CT and MRI of the abdomen. a Contrast-enhanced CT revealed a large low-density area (arrow heads) in the left peritoneal space. b Coronal contrast-enhanced CT revealed a low-density area (arrow heads) in the left retroperitoneal space. Neither extravasation nor causative aneurysm was observed. c T1-weighted MRI revealed that the mass (arrow heads) was encapsulated by hyperintense rims. d Coronal T1-weighted MRI performed after gadolinium administration revealed no extravasation in the mass (arrowheads). e T2-weighted MRI showed homogeneously high intensity in the mass (arrowheads). f Coronal T2-weighted MRI showed homogeneously high intensity in the mass (arrowheads). CT computed tomography, MRI magnetic resonance imaging
Discussion and conclusions
We have herein presented a case of SRH with an unstable hemodynamic status that was successfully managed via conservative treatment with close monitoring. This case was unique because the patient took no anticoagulants and the SRH was resolved conservatively. Below, we suggest an evaluation criteria and management algorithm for SRH.
SRH is a relatively rare clinical entity that involves bleeding in the retroperitoneal space without any triggers. SRH usually occurs in the population taking anticoagulants [1]. However, our patient was not taking any anticoagulant or antiplatelet medications. Bleeding can occur in any retroperitoneal vessels and organs [2]. Although the pathogenesis of SRH is unclear, it may be caused by arteriosclerosis of microvessels [2], vascular lesions such as segmental arterial mediolysis [3], or unrecognized minor [2] trauma. The cause of bleeding is often unclear.
CT is a rapid and readily available test to identify retroperitoneal hematoma [4]. Extravasation is an independent predictor for TAE or surgical intervention [5]. MRI is helpful in establishing an accurate diagnosis owing to its efficient detection of retroperitoneal structures, including fat, organs, tumors, and hematoma [6]. Although MRI is not always necessary for diagnosis in the acute phase, it may be useful for differential diagnoses. Angiography is effective for detecting the hemorrhagic site and can enable the embolization of the affected arteries to stop the bleeding [7]. In the present case, contrast-enhanced CT revealed a low-density area in the central and left retroperitoneal space; however, neither extravasation nor causative aneurysm was observed. Enhanced MRI revealed heterogeneous low T1 and high T2 signals, indicating hematoma. Hence, the patient was diagnosed with SRH.

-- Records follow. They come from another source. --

-- ==== Sys2Proof/Word.lean ====
section
/-! DEFINITION. The word types of the block (00_scope.md R9): u8, u16 and u32. -/

namespace Sys2Proof

/-- `u8`. -/
abbrev Byte := BitVec 8

/-- `u16`. -/
abbrev Half := BitVec 16

/-- `u32`: an operation word, a register, a word of a buffer window. -/
abbrev Word := BitVec 32

end Sys2Proof
end

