-- ==== Sys2Proof/Machine/Flags.lean ====
section
/-! DEFINITION. The flags and status words: error codes and their recording (60_exceptions.md R144,
R145), the words of `CTRL`, `STATUS`, `ERR` and `CFG` (10_state.md R16 to R18, R26), and `IRQ`
(R151). -/

namespace Sys2Proof.Machine

/-- The code of an error kind (R144). -/
def ErrorKind.code : ErrorKind → Nat
  | .desync => 1
  | .timeout => 2
  | .unknownId => 3
  | .checksum => 4
  | .range => 5
  | .nest => 6
  | .unbal => 7
  | .badArg => 8
  | .busy => 9
  | .len => 10
  | .illegal => 11
  | .addr => 12

/-- `ERR.KIND` with only the bit of one kind set: error code `k` is bit `k` of `ERR`, bit `k - 1` of the
field (R18). -/
def ErrorKind.mask (k : ErrorKind) : BitVec 12 := 1#12 <<< (k.code - 1)

/-- `Record(k, info)` (R145). -/
def State.record (k : ErrorKind) (info : Half) (s : State) : State :=
  { s with
    errKind := s.errKind ||| k.mask
    lastCause := BitVec.ofNat 8 k.code
    errInfo := info }

/-- `STATUS.BUSY` (R34). -/
def State.busy (s : State) : Bool :=
  match s.seq with
  | .idle => false
  | .running _ => true

/-- `STATUS.OPEN` (R35). -/
def State.isOpen (s : State) : Bool :=
  match s.bracket with
  | .closed => false
  | .opened _ => true

/-- `STATUS.OPEN_IDX`: the slave index of the open bracket, 0xFF when none is (R17). -/
def State.openIdx (s : State) : Byte :=
  match s.bracket with
  | .closed => 0xFF
  | .opened i => BitVec.ofNat 8 i

/-- `STATUS.ERRANY`: the OR of the `KIND` bits at every instant (R145). -/
def State.errAny (s : State) : Bool := decide (s.errKind ≠ 0)

/-- `STATUS.RXAVAIL` (R17). -/
def State.rxAvail (s : State) : Bool := !s.rx.isEmpty

/-- `STATUS.MUX_CH`: `{MUX_U, MUX_L}` (R17). -/
def State.muxCh (s : State) : BitVec 6 := s.muxU ++ s.muxL

/-- `STATUS.CS_STATE` (R17). -/
def ChipSelect.code : ChipSelect → BitVec 2
  | .released => 0
  | .high => 1
  | .low => 2

/-- The word of `STATUS` (R17). -/
def State.statusWord (s : State) : Word :=
  0#8 ++ s.openIdx ++ s.cs.code ++ s.muxCh ++ 0#3 ++ bit s.rxAvail ++ bit s.errAny ++ bit s.isOpen ++
    bit s.done ++ bit s.busy

/-- The word of `ERR` (R18). -/
def State.errWord (s : State) : Word := s.lastCause ++ 0#11 ++ s.errKind ++ 0#1

/-- The encoding of `RXCHK` (R16). -/
def RxCheck.code : RxCheck → BitVec 2
  | .none => 0
  | .discard => 1
  | .report => 2

/-- WARL: a write of 3 stores 0 (R16). -/
def RxCheck.ofCode (v : BitVec 2) : RxCheck :=
  if v = 1 then .discard else if v = 2 then .report else .none

/-- The word of `CTRL` (R16). -/
def Ctrl.word (c : Ctrl) : Word :=
  0#8 ++ c.mirrorSlot ++ c.padCount ++ bit c.rxTmoEn ++ bit c.unkErr ++ c.rxChk.code ++ bit c.ckSeed ++
    bit c.zeroEnd ++ bit c.start2 ++ bit c.irqEn

/-- What a write of a word stores in `CTRL`: reserved bits are ignored (R16). -/
def Ctrl.ofWord (w : Word) : Ctrl where
  irqEn := w.getLsbD 0
  start2 := w.getLsbD 1
  zeroEnd := w.getLsbD 2
  ckSeed := w.getLsbD 3
  rxChk := RxCheck.ofCode (w.extractLsb' 4 2)
  unkErr := w.getLsbD 6
  rxTmoEn := w.getLsbD 7
  padCount := w.extractLsb' 8 8
  mirrorSlot := w.extractLsb' 16 8

/-- The word of `CFG` (R26). -/
def State.cfgWord (s : State) : Word :=
  wordOf (BitVec.ofNat 8 s.params.nSlaves) (BitVec.ofNat 8 Config.cmdMax) (BitVec.ofNat 8 Config.sensMax)
    (BitVec.ofNat 8 Config.bufLen)

/-- The interrupt output, a level: `IRQ = CTRL.IRQ_EN AND STATUS.DONE` at every instant (R151). -/
def State.irq (s : State) : Bool := s.ctrl.irqEn && s.done

end Sys2Proof.Machine
end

We present the diagnostic and management algorithm of SRH based on a literature review (Fig. 3, Table 1). If the bleeding occurs because of aortic aneurysm rupture, urgent endovascular aneurysm repair (EVAR) or open surgical repair is required [8]. Retroperitoneal hematoma can be treated conservatively when there is no persistent bleeding and the circulation is maintained, whereas endovascular or surgical treatment is required when the circulation is unstable [2]. When the circulation is stable with continuous transfusion or vasopressor infusion, ongoing bleeding is suspected [9], and dynamic enhanced CT should be performed again.
Most patients with retroperitoneal hematoma take anticoagulant and/or antiplatelet medications. Discontinuation of these antithrombotic agents and the reversal agents, such as vitamin K, idarucizumab, and prothrombin complex concentrate, are recommended [10]. In the presence of congenital or acquired hemophilia, active prothrombin complex concentrate and recombinant factor VIIa should be administered [11]. The European guideline on the management of major bleeding and coagulopathy following trauma states that, in cases of hemorrhagic shock, fluid resuscitation should be started and vasopressors, including norepinephrine, can be administered to achieve systolic blood pressure of 80–90 mmHg [10]. Transfusion is required to maintain Hb level of 7–9 g/dl and platelet count above 50 × 109/l [10]. The guideline also recommends treatment with fibrinogen concentrate or cryoprecipitate when Clauss fibrinogen levels are ≤ 1.5 g/l [10]. Fresh frozen plasma (FFP) administration is suggested if prothrombin time and/or activated partial thromboplastin time are > 1.5 times the normal values [10]. In this case, the patient was in hemorrhagic shock, and the bleeding seemed to be persistent; however, his blood pressure could be maintained by fluid resuscitation, vasopressor infusion, and blood transfusion. Enhanced CT did not show extravasation and the bleeding site. Angiography was not performed because the possibility of active bleeding was less likely and embolization of the causative arteries was not necessary. Conservative management with close monitoring in the ICU was chosen so that urgent TAE or laparotomy could be performed in case of prolonged and worsening shock state resulting from rebleeding. The retroperitoneal cavity is a relatively narrow space, and the tamponade effect of the hematoma reportedly stops bleeding [2]. Sunga et al. reported that the overall mortality of SRH within 30 days was as high as 10.1% [1]. Because of the high mortality rate, SRH cases need to be monitored carefully.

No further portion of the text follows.